What is required: Copy word for word, please, the lines of the entries below running from the one containing "numbers of the" to the one containing "a failed ENC", both ends included.

*** Available data Section Begins ***

-- ==== Sys2Proof/Certificates/Slice0/Obligations.lean ====
section
/-! DEFINITION. The statements for the provers. A statement writes out the registers a rule gives, with the numbers of the
spec, by the helpers of `Sys2Proof.Claim`, which call none of the model's operations. -/

namespace Sys2Proof.Claim

open Sys2Proof Sys2Proof.Machine

/-- The state after a failed DEC (10_state.md R29, R30): EV holds class 4, the reason and its text, every PV register
NONE, `STATUS = 0x03`; all else as in `s`. -/
def decFails (s : State) (reason : BitVec 4) (text : Bytes) : State :=
  { s with
    pv := ⟨none, none, none, none, none, none, none⟩
    ev := ⟨some 4, some reason, some text⟩
    status := 0x03 }

/-- The state after a DEC that finishes (R29, R30): PV as given, EV NONE, `STATUS = 0x01`; all else as in `s`. -/
def decodes (s : State) (pv : PacketValue) : State :=
  { s with pv := pv, ev := ⟨none, none, none⟩, status := 0x01 }

/-- The state after a failed ENC (R29, R30): EV holds class 0, the reason and its text, `OUT` NONE, `STATUS = 0x03`; all
else as in `s`. -/
def encFails (s : State) (reason : BitVec 4) (text : Bytes) : State :=
  { s with out := none, ev := ⟨some 0, some reason, some text⟩, status := 0x03 }

/-- The state after an ENC that finishes (R29, R30): `OUT` as given, EV NONE, `STATUS = 0x01`; all else as in `s`. -/
def encodes (s : State) (out : Bytes) : State :=
  { s with out := some out, ev := ⟨none, none, none⟩, status := 0x01 }

/-- The state after a command that found an operand register at NONE (60_exceptions.md R210): the model fault is recorded and
every register is as in `s`. -/
def faulted (s : State) : State := { s with fault := some .unsetOperand }

/-- Every register the instruction reads (30_encoding.md R82) holds a value. -/
def ready (i : Instr) (s : State) : Prop := ∀ r ∈ operands i, readReg r s ≠ none

/-- PV with the fields of a ReadRequest (`op = 1`) or WriteRequest (`op = 2`) and NONE elsewhere (R24). -/
def requestPv (op : Half) (f m : Bytes) : PacketValue := ⟨some op, some f, some m, none, none, none, none⟩

/-- PV with the fields of a Data packet and NONE elsewhere (R24). -/
def dataPv (b : Half) (p : Bytes) : PacketValue := ⟨some 3, none, none, some b, some p, none, none⟩

/-- PV with the fields of an Ack and NONE elsewhere (R24). -/
def ackPv (b : Half) : PacketValue := ⟨some 4, none, none, some b, none, none, none⟩

/-- PV with the fields of an Error packet and NONE elsewhere (R24). -/
def errorPv (c : Half) (g : Bytes) : PacketValue := ⟨some 5, none, none, none, none, some c, some g⟩

/-- PV with the fields of a packet value (R24). -/
def pvOf : Packet → PacketValue
  | .rrq f m => requestPv 1 f m
  | .wrq f m => requestPv 2 f m
  | .data b p => dataPv b p
  | .ack b => ackPv b
  | .error c g => errorPv c g

/-- The ENC command of a packet value's variant (30_encoding.md R80). -/
def encOf : Packet → Instr
  | .rrq _ _ => .encRrq
  | .wrq _ _ => .encWrq
  | .data _ _ => .encData
  | .ack _ => .encAck
  | .error _ _ => .encError

/-- The PV fields of the packet value's variant hold its fields; `PV.OP` is not asked about (R24). -/
def fieldsHeld : Packet → State → Prop
  | .rrq f m, s => s.pv.fname = some f ∧ s.pv.mode = some m
  | .wrq f m, s => s.pv.fname = some f ∧ s.pv.mode = some m
  | .data b p, s => s.pv.block = some b ∧ s.pv.payload = some p
  | .ack b, s => s.pv.block = some b
  | .error c g, s => s.pv.ecode = some c ∧ s.pv.msg = some g

/-- A string with no terminator byte in it. -/
def noNul (b : Bytes) : Prop := (0x00 : Byte) ∉ b

/-- What DEC accepts as the fields of a packet when the largest accepted ErrorCode is `maxCode` (42_decode.md R143 to
R148). -/
def accepted (maxCode : Nat) : Packet → Prop
  | .rrq f m => 1 ≤ f.length ∧ noNul f ∧ 1 ≤ m.length ∧ noNul m
  | .wrq f m => 1 ≤ f.length ∧ noNul f ∧ 1 ≤ m.length ∧ noNul m
  | .data _ _ => True
  | .ack _ => True
  | .error c g => c.toNat ≤ maxCode ∧ noNul g

/-- The packet formats in which bytes after the last field are ignored (30_encoding.md R79). -/
def ignoresTail : Packet → Prop
  | .rrq _ _ => True
  | .wrq _ _ => True
  | .data _ _ => False
  | .ack _ => False
  | .error _ _ => True

/-- The bytes of a packet, field by field (30_encoding.md R71 to R74, R100, R102). -/
def layout : Packet → Bytes
  | .rrq f m => [0x00, 0x01] ++ f ++ [0x00] ++ m ++ [0x00]
  | .wrq f m => [0x00, 0x02] ++ f ++ [0x00] ++ m ++ [0x00]
  | .data b p => [0x00, 0x03, b.extractLsb' 8 8, b.extractLsb' 0 8] ++ p
  | .ack b => [0x00, 0x04, b.extractLsb' 8 8, b.extractLsb' 0 8]
  | .error c g => [0x00, 0x05, c.extractLsb' 8 8, c.extractLsb' 0 8] ++ g ++ [0x00]

/-- No `0x00` stands at an index `>= i`. -/
def noZeroFrom (b : Bytes) (i : Nat) : Prop := ∀ k, i ≤ k → b[k]? ≠ some 0x00

/-- `k` is the least index `>= i` at which `0x00` stands (00_scope.md R16). -/
def firstZeroFrom (b : Bytes) (i k : Nat) : Prop :=
  i ≤ k ∧ b[k]? = some 0x00 ∧ ∀ j, i ≤ j → j < k → b[j]? ≠ some 0x00

/-- Two states agree on some registers. -/
def agree (rs : List Reg) (s t : State) : Prop := ∀ r ∈ rs, readReg r s = readReg r t

end Sys2Proof.Claim

open Sys2Proof Sys2Proof.Machine

/-! ### Encodings and the step -/

/-- The words of spec/opcode_table.json, written out bit by bit, decode to their rows (30_encoding.md R80, R75). -/
def Obligations.TableWordsDecodeToTheirRows : Prop :=
  decode .command [0b00000001] = .ok (.encRrq, []) ∧
  decode .command [0b00000010] = .ok (.encWrq, []) ∧
  decode .command [0b00000011] = .ok (.encData, []) ∧
  decode .command [0b00000100] = .ok (.encAck, []) ∧
  decode .command [0b00000101] = .ok (.encError, []) ∧
  decode .command [0b00001000] = .ok (.dec, []) ∧
  decode .command [0b00001001] = .ok (.maperr, []) ∧
  decode .wire [0b00000000, 0b00000001] = .ok (.wireRrq, []) ∧
  decode .wire [0b00000000, 0b00000010] = .ok (.wireWrq, []) ∧
  decode .wire [0b00000000, 0b00000011] = .ok (.wireData, []) ∧
  decode .wire [0b00000000, 0b00000100] = .ok (.wireAck, []) ∧
  decode .wire [0b00000000, 0b00000101] = .ok (.wireError, [])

*** Available data Section Ends ***

Solution to this task:
/-! DEFINITION. The statements for the provers. A statement writes out the registers a rule gives, with the numbers of the
spec, by the helpers of `Sys2Proof.Claim`, which call none of the model's operations. -/

namespace Sys2Proof.Claim

open Sys2Proof Sys2Proof.Machine

/-- The state after a failed DEC (10_state.md R29, R30): EV holds class 4, the reason and its text, every PV register
NONE, `STATUS = 0x03`; all else as in `s`. -/
def decFails (s : State) (reason : BitVec 4) (text : Bytes) : State :=
  { s with
    pv := ⟨none, none, none, none, none, none, none⟩
    ev := ⟨some 4, some reason, some text⟩
    status := 0x03 }

/-- The state after a DEC that finishes (R29, R30): PV as given, EV NONE, `STATUS = 0x01`; all else as in `s`. -/
def decodes (s : State) (pv : PacketValue) : State :=
  { s with pv := pv, ev := ⟨none, none, none⟩, status := 0x01 }

/-- The state after a failed ENC (R29, R30): EV holds class 0, the reason and its text, `OUT` NONE, `STATUS = 0x03`; all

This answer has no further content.